**Prompt**
Reproduce word for word the lines between those holding "theorem Dev.onEvent_hif_cmds (d" and "(d.onEvent k f).hif.hold", inclusive, and nothing else from the data below.

**Exercise data**
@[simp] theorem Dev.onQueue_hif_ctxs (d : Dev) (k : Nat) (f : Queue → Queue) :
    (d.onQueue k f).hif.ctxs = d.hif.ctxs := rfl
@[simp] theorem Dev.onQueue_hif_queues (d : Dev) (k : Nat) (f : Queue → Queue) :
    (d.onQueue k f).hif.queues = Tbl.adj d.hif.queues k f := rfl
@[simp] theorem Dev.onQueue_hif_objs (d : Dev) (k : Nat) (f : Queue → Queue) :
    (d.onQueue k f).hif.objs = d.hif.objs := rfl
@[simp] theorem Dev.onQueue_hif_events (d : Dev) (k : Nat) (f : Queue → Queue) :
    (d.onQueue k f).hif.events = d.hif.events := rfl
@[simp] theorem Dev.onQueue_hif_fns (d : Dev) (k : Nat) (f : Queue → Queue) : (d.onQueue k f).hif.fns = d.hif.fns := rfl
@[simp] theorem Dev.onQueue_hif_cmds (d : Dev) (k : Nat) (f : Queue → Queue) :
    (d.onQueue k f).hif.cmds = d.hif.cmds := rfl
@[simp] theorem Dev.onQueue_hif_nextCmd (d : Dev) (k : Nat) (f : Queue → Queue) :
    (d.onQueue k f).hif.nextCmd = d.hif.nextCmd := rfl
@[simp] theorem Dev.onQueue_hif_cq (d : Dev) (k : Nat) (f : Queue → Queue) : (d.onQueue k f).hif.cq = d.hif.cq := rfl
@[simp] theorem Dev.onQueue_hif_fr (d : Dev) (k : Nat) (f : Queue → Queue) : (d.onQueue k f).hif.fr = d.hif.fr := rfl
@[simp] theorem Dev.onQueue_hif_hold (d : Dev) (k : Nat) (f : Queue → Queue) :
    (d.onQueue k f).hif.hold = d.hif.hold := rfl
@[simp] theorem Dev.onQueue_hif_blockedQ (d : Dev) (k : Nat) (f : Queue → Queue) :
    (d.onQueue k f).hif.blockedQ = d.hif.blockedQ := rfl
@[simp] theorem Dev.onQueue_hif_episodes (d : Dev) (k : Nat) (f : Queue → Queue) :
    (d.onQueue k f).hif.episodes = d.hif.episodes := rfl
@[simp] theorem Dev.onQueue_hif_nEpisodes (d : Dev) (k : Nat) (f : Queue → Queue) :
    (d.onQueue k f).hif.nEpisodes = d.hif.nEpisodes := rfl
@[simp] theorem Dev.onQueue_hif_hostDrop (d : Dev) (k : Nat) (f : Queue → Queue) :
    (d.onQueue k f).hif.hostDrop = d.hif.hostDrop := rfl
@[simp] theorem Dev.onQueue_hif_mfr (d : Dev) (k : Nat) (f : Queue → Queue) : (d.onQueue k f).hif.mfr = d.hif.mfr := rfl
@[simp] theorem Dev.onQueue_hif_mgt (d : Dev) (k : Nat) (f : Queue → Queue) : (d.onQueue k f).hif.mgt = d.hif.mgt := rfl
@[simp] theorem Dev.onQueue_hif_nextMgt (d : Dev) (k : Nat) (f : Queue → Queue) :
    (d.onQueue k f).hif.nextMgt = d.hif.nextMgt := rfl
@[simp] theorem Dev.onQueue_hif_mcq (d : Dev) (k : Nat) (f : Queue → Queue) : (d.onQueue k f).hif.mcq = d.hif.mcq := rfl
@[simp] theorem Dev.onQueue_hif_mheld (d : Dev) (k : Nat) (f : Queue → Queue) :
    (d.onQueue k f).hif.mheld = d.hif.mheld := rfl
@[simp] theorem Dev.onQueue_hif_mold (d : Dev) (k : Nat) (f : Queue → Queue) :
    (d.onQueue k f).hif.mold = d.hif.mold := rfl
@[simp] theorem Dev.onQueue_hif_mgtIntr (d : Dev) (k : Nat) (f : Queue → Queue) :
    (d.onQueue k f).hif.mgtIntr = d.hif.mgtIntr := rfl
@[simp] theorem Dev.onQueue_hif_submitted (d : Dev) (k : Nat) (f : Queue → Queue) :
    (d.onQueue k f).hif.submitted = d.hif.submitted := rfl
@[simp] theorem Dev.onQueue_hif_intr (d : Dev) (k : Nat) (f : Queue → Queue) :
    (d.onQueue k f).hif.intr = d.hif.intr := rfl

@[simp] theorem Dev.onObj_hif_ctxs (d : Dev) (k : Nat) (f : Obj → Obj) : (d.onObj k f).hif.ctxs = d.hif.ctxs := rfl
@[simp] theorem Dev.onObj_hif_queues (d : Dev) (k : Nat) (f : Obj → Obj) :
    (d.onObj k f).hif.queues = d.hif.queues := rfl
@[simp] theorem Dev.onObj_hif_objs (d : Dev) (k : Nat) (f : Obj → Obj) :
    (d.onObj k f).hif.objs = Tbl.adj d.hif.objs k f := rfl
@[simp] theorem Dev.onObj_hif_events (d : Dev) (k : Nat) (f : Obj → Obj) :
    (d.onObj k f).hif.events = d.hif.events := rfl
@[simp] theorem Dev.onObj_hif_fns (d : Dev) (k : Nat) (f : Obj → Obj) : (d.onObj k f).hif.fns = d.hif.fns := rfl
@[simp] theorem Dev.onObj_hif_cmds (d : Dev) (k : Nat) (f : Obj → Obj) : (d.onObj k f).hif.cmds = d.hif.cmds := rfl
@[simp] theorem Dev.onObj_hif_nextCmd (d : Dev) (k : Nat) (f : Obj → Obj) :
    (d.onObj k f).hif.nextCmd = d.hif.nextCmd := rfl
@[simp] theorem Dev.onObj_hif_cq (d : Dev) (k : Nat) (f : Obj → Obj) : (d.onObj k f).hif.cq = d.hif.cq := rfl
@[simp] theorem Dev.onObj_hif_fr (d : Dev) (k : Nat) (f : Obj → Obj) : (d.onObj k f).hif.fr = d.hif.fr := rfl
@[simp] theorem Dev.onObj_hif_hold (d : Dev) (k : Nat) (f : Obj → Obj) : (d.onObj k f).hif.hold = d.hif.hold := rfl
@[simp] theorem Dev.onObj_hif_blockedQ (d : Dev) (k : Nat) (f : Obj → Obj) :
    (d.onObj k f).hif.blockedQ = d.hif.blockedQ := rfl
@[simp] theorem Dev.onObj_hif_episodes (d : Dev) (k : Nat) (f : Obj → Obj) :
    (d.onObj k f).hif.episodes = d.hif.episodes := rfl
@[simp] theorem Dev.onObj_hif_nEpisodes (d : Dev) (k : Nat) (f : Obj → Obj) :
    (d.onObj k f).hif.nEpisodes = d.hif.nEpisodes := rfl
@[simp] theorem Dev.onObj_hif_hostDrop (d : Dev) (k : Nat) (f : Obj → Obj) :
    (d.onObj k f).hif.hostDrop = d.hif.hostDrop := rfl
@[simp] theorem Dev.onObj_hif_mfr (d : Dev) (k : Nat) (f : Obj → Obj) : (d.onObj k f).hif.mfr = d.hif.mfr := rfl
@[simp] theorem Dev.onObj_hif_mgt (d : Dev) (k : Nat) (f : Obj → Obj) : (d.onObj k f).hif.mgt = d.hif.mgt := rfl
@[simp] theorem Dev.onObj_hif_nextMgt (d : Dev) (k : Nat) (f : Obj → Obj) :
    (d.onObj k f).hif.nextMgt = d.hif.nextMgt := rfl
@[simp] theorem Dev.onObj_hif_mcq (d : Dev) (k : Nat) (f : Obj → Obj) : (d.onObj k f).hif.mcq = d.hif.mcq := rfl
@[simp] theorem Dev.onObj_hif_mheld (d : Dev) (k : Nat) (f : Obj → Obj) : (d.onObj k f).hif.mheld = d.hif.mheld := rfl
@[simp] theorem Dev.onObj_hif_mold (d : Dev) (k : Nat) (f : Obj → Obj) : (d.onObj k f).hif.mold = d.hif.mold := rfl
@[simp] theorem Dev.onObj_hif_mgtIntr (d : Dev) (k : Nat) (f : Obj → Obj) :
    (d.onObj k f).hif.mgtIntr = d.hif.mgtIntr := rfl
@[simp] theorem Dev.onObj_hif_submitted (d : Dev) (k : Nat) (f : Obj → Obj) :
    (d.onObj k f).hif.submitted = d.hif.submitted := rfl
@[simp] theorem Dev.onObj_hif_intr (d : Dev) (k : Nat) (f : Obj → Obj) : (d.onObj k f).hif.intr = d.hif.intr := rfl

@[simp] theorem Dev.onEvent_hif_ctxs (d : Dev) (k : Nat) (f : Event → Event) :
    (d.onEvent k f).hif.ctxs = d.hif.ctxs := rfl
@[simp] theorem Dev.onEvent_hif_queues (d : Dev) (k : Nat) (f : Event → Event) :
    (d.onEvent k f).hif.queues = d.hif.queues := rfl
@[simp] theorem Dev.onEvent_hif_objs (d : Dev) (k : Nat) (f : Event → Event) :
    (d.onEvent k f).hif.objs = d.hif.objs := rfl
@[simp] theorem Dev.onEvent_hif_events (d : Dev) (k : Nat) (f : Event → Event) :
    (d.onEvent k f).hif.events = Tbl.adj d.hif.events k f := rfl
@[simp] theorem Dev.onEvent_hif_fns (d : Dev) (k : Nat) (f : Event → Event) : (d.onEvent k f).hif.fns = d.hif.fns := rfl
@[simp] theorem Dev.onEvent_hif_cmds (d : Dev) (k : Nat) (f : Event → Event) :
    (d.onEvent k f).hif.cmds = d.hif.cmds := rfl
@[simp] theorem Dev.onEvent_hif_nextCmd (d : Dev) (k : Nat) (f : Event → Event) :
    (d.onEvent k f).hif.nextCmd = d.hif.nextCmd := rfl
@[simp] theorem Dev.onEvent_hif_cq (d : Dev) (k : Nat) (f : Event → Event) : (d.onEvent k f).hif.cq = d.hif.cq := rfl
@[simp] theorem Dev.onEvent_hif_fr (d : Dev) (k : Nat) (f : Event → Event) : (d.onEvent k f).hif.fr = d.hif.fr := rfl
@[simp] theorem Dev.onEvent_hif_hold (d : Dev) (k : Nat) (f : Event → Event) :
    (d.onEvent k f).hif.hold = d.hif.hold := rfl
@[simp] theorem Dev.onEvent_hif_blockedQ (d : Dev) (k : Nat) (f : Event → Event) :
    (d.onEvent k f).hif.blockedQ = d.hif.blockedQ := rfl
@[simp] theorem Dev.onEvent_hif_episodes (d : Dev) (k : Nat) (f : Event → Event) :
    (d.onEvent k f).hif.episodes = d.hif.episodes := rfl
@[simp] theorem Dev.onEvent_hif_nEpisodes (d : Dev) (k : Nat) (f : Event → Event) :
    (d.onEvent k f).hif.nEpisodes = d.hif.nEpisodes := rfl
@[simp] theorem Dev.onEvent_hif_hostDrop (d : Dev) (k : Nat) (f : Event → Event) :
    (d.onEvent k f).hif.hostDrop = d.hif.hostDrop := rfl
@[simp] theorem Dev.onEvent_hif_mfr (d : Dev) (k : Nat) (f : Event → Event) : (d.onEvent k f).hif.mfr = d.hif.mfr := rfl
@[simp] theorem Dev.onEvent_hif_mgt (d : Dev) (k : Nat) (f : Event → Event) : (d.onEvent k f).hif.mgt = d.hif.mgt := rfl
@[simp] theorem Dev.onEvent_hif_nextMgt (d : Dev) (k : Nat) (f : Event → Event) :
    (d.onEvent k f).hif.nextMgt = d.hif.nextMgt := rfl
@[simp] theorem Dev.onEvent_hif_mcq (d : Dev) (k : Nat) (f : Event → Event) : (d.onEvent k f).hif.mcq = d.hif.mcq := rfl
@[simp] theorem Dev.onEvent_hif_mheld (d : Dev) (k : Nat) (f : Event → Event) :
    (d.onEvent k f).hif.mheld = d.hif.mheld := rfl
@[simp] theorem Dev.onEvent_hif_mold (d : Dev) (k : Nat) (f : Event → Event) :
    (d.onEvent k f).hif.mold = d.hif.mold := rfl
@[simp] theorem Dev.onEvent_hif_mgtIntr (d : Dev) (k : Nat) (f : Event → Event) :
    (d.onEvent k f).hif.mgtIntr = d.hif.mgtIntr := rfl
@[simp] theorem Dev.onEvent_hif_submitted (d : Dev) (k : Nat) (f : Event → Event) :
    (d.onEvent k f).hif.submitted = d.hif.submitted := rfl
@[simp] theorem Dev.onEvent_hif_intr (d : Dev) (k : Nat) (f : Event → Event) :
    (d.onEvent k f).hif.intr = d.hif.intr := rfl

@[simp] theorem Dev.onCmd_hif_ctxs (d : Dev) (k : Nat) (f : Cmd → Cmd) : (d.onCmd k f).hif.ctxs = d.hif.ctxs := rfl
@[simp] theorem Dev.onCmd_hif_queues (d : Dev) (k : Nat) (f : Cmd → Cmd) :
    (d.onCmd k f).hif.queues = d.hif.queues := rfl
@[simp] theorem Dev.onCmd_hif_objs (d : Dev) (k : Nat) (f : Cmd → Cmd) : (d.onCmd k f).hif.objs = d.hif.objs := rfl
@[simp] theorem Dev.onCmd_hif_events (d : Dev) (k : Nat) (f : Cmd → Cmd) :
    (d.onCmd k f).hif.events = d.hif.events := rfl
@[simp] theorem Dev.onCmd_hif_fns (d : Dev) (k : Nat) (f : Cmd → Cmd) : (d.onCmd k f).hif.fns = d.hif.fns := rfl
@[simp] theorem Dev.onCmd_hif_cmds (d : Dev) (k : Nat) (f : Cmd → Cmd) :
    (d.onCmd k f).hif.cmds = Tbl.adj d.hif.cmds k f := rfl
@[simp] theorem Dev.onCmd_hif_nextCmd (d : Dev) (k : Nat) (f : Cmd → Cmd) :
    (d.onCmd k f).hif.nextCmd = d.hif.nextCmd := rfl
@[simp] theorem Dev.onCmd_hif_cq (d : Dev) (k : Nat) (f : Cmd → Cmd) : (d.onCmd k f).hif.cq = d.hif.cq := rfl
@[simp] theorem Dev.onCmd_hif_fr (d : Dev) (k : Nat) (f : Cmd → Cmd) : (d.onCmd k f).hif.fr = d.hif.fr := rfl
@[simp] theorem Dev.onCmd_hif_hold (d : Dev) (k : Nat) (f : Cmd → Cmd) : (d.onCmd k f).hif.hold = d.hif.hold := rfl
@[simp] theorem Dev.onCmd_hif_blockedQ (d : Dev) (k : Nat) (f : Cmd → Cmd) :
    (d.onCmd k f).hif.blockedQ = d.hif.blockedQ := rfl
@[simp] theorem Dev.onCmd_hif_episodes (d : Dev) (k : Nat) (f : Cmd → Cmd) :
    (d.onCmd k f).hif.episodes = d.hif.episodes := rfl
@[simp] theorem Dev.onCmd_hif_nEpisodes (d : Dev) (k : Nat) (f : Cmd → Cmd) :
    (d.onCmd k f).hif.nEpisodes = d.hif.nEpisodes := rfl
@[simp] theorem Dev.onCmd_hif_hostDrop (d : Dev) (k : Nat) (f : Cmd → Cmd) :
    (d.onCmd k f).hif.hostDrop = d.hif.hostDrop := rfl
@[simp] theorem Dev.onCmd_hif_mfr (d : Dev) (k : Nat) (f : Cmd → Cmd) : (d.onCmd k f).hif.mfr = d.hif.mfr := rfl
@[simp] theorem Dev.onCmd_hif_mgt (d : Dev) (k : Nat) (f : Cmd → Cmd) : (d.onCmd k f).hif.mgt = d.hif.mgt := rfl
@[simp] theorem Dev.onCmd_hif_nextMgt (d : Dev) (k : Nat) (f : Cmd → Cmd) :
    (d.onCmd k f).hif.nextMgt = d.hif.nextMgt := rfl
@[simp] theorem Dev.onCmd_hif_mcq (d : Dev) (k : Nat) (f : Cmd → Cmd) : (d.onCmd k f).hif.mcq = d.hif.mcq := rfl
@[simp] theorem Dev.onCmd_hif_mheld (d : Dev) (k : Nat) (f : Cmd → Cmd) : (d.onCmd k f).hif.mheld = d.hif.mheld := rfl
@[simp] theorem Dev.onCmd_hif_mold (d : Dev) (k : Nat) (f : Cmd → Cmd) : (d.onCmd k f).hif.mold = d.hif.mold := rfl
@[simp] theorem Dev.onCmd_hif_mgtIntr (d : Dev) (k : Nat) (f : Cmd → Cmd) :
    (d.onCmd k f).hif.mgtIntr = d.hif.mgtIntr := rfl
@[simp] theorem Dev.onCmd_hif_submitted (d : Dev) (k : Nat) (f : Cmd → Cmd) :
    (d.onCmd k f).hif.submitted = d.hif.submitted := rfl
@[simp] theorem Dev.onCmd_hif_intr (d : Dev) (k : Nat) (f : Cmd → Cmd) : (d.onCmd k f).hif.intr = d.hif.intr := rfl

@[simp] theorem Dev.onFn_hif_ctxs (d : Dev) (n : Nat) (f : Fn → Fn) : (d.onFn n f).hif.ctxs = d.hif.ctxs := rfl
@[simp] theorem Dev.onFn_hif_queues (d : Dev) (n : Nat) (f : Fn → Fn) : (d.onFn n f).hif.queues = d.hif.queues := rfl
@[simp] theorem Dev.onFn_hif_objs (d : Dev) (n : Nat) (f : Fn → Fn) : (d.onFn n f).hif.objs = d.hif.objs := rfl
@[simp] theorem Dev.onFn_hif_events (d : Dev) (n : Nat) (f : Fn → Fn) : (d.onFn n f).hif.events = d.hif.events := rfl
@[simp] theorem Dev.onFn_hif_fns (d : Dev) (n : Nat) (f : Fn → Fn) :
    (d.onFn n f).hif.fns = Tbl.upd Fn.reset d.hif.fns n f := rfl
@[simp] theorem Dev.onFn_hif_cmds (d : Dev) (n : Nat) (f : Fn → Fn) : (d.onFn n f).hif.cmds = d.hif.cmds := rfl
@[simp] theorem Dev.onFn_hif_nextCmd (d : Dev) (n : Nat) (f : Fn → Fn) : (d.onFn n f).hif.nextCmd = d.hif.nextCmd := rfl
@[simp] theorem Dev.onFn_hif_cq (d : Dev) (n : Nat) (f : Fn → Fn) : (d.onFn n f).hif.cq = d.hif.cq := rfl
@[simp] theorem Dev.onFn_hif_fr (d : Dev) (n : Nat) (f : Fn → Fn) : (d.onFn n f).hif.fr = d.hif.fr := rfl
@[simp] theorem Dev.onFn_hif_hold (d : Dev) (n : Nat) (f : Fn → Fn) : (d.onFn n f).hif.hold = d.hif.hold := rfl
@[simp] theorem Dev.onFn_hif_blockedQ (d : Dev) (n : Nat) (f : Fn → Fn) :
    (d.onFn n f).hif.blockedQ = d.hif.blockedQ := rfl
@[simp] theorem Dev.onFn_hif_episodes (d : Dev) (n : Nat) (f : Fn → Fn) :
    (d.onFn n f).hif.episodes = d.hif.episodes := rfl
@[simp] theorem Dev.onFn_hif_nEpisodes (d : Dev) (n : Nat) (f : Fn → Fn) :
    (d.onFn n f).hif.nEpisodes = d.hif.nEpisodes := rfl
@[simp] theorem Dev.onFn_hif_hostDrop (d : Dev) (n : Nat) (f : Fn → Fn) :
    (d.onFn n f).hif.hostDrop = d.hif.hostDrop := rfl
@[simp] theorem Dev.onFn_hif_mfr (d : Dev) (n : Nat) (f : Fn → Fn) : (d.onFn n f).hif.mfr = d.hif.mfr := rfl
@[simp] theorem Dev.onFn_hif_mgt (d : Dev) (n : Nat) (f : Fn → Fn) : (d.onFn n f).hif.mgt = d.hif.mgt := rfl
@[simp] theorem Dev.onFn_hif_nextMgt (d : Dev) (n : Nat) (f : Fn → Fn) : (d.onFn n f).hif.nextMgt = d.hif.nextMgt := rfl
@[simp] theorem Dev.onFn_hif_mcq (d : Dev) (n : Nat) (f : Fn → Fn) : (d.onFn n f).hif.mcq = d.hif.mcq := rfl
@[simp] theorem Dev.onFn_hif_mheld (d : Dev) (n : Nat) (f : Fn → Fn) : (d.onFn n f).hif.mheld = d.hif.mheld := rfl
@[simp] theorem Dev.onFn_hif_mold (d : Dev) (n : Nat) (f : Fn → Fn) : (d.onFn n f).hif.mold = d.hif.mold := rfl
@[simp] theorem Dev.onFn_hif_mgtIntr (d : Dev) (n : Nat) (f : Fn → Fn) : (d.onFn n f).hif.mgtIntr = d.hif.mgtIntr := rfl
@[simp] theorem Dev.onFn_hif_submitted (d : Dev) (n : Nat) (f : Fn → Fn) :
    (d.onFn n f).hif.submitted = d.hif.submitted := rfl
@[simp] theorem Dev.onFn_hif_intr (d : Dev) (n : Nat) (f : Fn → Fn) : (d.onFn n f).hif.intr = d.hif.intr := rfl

**Written answer**
@[simp] theorem Dev.onEvent_hif_cmds (d : Dev) (k : Nat) (f : Event → Event) :
    (d.onEvent k f).hif.cmds = d.hif.cmds := rfl
@[simp] theorem Dev.onEvent_hif_nextCmd (d : Dev) (k : Nat) (f : Event → Event) :
    (d.onEvent k f).hif.nextCmd = d.hif.nextCmd := rfl
@[simp] theorem Dev.onEvent_hif_cq (d : Dev) (k : Nat) (f : Event → Event) : (d.onEvent k f).hif.cq = d.hif.cq := rfl
@[simp] theorem Dev.onEvent_hif_fr (d : Dev) (k : Nat) (f : Event → Event) : (d.onEvent k f).hif.fr = d.hif.fr := rfl
@[simp] theorem Dev.onEvent_hif_hold (d : Dev) (k : Nat) (f : Event → Event) :
    (d.onEvent k f).hif.hold = d.hif.hold := rfl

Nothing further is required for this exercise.